Task brief: In the records below, find the line that contains "simp only [hg, gate_free hr]" and the line that contains "obtain ⟨p2, p3⟩ := hp C hc.symm", then retype exactly those two lines and every line between them.

[Dataset entries]
[Start of section]

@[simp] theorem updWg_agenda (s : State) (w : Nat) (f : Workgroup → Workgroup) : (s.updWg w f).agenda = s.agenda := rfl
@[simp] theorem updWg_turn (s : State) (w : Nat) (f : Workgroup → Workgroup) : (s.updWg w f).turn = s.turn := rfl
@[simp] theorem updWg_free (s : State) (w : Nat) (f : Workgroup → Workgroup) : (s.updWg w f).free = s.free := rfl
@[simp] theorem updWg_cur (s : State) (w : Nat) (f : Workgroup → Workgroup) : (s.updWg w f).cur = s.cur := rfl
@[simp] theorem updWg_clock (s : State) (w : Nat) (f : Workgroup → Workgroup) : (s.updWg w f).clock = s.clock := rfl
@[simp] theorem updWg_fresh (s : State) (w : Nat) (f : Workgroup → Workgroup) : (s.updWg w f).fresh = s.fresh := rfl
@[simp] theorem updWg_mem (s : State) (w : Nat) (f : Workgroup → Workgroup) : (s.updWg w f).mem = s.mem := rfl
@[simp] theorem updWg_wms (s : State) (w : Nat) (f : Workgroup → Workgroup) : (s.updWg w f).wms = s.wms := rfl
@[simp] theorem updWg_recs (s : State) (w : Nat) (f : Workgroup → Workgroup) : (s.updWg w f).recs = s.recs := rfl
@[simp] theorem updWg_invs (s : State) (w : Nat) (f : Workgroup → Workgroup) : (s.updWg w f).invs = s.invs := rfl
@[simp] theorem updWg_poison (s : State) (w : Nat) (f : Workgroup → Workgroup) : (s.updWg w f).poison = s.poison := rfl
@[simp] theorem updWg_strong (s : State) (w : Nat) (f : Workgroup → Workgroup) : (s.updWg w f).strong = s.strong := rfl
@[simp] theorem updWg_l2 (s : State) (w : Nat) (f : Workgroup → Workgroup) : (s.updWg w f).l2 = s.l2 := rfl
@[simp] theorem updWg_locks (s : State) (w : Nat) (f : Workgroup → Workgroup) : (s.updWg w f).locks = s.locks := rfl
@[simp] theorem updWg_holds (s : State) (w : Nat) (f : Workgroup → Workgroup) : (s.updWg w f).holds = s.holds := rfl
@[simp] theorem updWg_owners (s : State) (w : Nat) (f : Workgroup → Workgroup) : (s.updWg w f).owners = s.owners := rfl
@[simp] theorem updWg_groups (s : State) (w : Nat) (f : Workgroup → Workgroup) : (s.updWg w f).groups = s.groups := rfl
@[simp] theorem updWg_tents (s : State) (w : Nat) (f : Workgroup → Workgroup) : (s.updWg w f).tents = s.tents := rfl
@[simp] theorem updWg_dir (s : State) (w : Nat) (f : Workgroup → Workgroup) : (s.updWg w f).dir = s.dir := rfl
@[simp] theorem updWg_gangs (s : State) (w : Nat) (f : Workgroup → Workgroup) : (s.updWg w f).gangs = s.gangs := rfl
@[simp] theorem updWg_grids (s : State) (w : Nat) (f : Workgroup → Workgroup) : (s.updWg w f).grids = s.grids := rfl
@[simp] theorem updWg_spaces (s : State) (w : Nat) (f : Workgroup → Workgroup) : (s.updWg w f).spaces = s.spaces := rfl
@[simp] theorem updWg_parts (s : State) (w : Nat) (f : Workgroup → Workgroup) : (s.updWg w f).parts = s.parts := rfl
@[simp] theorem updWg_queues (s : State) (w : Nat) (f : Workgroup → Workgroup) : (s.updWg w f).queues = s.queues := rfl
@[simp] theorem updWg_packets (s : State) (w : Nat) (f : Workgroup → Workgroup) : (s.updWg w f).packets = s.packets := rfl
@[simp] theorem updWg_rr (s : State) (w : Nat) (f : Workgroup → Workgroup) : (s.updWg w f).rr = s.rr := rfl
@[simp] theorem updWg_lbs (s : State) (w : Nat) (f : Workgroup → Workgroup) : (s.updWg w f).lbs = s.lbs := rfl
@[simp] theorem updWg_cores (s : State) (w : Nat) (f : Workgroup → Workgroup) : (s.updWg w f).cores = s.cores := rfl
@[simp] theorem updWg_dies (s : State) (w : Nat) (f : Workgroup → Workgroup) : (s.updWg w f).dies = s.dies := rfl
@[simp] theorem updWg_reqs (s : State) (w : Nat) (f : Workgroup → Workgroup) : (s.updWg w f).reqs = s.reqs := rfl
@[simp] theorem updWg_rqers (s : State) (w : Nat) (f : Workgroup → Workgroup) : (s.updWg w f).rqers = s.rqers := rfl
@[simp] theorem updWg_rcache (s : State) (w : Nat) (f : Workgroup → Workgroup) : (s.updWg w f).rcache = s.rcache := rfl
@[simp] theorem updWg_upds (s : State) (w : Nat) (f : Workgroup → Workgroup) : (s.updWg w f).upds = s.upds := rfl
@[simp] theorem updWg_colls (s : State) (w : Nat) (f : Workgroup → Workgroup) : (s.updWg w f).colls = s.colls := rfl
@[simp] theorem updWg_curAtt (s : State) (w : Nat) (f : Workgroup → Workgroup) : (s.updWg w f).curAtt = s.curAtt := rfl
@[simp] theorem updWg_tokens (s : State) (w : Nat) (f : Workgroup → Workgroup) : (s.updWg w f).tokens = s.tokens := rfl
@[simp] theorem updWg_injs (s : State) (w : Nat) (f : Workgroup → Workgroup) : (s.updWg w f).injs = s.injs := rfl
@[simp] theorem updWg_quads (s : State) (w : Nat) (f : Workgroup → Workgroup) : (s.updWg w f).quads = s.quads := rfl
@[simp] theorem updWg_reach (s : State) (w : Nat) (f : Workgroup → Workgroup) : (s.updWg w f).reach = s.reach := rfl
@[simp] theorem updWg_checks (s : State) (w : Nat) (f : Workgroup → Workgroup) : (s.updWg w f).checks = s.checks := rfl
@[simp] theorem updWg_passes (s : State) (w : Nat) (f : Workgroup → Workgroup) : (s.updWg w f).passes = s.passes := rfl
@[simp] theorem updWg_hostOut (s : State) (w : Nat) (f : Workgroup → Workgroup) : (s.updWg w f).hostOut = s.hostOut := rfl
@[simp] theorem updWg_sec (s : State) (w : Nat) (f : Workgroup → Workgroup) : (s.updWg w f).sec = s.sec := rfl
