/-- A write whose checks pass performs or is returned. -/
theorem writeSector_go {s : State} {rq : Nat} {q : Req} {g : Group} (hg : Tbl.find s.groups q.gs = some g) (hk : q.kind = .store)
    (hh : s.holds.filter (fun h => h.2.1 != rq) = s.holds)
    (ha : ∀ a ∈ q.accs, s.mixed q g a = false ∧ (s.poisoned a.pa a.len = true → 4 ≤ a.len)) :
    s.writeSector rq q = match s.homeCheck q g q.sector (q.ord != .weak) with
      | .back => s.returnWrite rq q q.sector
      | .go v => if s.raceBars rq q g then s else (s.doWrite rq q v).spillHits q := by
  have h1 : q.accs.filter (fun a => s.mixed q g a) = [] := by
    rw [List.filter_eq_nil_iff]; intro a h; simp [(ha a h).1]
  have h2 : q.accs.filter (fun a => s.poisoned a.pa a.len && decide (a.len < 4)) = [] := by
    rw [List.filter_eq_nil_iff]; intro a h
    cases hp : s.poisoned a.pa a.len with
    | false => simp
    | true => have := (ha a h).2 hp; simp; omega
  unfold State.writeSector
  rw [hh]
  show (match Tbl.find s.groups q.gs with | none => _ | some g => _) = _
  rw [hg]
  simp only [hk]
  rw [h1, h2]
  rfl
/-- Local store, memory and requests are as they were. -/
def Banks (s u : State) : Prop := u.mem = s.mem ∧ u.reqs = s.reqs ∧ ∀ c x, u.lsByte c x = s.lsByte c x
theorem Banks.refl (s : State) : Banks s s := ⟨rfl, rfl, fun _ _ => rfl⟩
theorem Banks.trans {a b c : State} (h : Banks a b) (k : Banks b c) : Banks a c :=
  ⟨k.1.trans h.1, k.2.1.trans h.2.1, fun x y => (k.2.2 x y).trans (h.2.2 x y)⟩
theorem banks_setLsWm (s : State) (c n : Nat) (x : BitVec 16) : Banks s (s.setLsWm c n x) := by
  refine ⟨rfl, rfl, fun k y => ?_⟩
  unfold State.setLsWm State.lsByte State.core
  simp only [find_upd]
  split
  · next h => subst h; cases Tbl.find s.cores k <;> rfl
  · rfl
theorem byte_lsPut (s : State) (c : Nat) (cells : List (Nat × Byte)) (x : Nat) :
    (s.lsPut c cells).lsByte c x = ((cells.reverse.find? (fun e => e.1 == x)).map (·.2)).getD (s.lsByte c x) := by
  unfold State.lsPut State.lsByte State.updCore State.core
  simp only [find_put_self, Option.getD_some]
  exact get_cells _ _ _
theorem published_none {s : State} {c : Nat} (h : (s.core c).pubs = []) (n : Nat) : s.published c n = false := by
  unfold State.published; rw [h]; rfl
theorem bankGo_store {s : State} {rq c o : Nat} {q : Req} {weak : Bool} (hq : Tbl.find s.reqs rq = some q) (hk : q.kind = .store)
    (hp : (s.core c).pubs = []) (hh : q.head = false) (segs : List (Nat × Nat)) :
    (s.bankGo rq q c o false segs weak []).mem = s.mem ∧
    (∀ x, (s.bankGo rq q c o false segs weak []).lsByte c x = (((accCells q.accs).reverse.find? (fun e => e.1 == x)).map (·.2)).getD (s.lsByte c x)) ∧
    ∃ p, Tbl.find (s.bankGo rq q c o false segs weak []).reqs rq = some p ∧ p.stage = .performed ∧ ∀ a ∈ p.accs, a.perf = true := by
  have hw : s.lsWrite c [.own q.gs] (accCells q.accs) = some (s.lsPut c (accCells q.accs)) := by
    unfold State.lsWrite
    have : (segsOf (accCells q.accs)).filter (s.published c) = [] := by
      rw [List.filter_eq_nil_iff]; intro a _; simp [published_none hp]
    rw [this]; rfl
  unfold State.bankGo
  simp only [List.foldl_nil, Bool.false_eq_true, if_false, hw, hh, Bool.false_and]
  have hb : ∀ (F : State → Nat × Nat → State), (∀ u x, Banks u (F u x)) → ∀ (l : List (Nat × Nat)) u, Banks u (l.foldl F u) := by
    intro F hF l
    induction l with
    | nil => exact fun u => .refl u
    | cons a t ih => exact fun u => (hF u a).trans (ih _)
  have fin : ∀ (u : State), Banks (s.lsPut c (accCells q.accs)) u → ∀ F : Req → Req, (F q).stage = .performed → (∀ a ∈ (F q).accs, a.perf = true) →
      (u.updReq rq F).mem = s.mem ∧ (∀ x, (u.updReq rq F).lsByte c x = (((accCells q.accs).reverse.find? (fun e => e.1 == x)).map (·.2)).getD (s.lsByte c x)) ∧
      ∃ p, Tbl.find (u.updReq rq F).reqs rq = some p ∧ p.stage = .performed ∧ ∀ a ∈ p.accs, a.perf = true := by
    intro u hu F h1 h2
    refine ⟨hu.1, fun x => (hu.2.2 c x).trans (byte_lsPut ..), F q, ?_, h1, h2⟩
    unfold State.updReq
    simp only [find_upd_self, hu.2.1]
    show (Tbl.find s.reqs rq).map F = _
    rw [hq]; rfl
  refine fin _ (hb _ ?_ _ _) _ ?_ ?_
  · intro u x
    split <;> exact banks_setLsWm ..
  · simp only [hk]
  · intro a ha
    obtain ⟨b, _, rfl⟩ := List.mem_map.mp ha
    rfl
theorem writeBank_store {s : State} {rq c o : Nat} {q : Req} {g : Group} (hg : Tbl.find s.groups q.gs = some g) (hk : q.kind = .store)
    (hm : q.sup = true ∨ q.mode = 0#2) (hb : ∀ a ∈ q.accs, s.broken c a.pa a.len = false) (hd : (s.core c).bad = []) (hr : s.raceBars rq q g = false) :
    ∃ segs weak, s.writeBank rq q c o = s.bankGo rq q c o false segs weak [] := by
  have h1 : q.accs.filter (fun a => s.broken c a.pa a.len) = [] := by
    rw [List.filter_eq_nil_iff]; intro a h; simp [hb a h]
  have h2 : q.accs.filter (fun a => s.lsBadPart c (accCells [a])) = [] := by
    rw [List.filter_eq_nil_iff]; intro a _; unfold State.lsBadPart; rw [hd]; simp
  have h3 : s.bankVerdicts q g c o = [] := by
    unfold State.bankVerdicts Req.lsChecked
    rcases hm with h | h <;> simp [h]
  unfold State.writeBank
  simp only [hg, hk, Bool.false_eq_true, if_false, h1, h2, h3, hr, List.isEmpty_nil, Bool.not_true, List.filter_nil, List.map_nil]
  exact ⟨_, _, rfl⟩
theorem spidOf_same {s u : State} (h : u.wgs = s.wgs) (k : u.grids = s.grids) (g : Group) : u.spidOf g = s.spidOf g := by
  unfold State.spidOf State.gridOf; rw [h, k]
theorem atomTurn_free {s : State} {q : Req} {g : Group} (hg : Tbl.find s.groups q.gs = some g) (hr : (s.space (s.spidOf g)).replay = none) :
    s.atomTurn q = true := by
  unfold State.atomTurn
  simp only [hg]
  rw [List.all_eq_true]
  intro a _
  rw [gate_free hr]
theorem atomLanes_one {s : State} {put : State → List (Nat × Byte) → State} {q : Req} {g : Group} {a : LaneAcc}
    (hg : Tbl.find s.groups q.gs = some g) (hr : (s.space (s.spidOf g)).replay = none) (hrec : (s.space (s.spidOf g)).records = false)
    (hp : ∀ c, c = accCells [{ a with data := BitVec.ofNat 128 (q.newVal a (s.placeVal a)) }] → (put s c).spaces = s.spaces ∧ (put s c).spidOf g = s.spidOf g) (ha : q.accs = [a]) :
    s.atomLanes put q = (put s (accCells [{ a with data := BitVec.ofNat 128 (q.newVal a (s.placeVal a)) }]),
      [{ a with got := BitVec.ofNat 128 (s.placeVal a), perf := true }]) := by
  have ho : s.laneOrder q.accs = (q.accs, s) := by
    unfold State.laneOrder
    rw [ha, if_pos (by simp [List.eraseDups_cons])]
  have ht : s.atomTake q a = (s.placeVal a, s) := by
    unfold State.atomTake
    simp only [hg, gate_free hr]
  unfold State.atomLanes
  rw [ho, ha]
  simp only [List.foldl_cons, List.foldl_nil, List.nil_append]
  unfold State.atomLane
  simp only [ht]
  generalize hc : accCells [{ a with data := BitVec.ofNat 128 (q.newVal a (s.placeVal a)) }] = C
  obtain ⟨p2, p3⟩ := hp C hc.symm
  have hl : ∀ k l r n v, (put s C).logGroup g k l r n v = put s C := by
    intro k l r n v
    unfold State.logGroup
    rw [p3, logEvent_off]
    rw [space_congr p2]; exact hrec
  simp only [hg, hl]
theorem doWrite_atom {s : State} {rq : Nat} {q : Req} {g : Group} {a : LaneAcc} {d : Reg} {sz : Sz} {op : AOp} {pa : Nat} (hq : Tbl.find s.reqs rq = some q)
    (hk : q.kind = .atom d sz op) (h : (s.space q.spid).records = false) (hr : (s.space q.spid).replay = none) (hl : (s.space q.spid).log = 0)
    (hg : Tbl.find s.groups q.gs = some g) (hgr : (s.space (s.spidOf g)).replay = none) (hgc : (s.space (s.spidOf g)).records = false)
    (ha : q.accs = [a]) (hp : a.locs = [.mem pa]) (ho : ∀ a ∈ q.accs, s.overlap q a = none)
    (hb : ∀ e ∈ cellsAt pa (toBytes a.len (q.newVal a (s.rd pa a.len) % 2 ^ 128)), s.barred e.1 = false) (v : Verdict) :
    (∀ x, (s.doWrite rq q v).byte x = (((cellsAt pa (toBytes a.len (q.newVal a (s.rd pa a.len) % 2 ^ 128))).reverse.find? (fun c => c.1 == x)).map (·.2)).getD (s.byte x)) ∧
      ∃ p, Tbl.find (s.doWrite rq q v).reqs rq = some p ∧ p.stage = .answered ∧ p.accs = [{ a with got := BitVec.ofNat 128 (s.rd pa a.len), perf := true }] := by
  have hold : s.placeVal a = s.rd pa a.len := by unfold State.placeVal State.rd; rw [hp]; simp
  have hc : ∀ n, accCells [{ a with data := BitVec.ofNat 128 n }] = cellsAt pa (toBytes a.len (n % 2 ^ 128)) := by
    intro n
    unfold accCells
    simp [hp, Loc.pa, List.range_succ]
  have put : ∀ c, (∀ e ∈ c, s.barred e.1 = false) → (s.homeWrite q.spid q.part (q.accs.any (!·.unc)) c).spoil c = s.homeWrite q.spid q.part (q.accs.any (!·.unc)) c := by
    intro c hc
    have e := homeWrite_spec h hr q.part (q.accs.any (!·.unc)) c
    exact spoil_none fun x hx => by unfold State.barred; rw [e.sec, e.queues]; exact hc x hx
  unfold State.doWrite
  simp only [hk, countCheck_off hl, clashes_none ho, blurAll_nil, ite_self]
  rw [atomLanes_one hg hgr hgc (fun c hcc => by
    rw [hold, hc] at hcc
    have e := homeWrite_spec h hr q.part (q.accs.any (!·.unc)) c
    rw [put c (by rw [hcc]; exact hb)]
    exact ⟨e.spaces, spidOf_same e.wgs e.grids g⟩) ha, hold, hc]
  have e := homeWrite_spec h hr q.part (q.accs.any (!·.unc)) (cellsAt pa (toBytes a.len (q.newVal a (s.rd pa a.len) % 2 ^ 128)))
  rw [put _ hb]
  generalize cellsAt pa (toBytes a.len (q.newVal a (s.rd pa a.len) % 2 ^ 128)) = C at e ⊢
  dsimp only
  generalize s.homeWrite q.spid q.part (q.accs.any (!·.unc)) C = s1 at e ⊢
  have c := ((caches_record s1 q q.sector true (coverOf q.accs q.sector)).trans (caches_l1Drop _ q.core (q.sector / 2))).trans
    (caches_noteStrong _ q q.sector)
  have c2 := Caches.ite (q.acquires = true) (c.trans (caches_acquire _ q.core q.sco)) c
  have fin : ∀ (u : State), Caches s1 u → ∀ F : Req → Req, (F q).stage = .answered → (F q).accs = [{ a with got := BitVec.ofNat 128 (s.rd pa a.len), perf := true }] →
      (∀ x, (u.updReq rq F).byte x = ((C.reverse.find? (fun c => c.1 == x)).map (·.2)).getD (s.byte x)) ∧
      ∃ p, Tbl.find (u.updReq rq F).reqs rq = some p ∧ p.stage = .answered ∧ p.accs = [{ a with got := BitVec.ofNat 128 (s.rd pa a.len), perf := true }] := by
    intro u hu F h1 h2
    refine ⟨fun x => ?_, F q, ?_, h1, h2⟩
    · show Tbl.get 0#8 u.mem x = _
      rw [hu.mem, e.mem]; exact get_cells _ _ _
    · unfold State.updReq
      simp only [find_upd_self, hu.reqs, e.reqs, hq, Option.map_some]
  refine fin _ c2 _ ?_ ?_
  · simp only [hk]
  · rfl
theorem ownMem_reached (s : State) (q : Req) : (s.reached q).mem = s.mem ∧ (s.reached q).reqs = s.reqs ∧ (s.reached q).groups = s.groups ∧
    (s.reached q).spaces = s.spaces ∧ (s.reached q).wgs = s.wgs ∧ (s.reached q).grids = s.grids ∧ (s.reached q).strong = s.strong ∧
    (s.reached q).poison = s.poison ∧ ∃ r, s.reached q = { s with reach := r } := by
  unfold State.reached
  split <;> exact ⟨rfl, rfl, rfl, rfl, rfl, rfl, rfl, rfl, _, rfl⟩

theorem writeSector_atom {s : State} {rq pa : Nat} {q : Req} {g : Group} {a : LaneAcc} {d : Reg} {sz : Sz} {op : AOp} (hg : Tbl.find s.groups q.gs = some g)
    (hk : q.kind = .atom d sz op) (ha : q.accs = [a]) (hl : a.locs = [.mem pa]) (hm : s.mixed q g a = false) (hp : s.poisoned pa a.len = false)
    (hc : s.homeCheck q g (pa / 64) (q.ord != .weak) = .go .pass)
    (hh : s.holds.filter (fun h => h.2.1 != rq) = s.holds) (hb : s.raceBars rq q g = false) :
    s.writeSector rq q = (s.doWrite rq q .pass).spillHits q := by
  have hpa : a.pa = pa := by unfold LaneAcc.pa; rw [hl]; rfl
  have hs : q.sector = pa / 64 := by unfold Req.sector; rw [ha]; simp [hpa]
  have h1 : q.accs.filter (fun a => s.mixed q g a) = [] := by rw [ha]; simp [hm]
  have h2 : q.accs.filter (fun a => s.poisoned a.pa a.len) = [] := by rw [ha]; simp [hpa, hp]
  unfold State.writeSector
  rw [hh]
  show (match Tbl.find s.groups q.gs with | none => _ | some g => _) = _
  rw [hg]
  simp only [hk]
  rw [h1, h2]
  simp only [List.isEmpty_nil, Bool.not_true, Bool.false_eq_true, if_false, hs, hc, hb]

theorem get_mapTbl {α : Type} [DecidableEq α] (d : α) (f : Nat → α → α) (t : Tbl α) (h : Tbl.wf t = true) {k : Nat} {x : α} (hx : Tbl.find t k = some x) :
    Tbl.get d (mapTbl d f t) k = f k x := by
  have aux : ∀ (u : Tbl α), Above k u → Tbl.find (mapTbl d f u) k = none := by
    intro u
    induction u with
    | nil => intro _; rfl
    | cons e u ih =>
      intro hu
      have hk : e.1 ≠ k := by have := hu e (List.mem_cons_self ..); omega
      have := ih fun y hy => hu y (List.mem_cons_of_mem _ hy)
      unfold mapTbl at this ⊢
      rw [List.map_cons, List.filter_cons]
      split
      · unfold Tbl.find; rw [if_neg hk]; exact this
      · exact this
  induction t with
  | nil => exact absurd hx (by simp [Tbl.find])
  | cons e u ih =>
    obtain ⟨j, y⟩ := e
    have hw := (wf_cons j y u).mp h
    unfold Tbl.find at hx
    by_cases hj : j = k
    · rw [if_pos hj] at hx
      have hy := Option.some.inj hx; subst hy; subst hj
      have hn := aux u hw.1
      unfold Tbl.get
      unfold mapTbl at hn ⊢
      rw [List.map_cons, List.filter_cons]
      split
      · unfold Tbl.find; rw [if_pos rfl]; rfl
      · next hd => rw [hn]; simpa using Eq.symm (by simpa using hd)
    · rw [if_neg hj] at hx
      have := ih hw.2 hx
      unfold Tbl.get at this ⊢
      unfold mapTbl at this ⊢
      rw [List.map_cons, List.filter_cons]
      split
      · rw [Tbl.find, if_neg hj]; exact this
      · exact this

[End of section]

Finished exercise:
    simp only [hg, gate_free hr]
  unfold State.atomLanes
  rw [ho, ha]
  simp only [List.foldl_cons, List.foldl_nil, List.nil_append]
  unfold State.atomLane
  simp only [ht]
  generalize hc : accCells [{ a with data := BitVec.ofNat 128 (q.newVal a (s.placeVal a)) }] = C
  obtain ⟨p2, p3⟩ := hp C hc.symm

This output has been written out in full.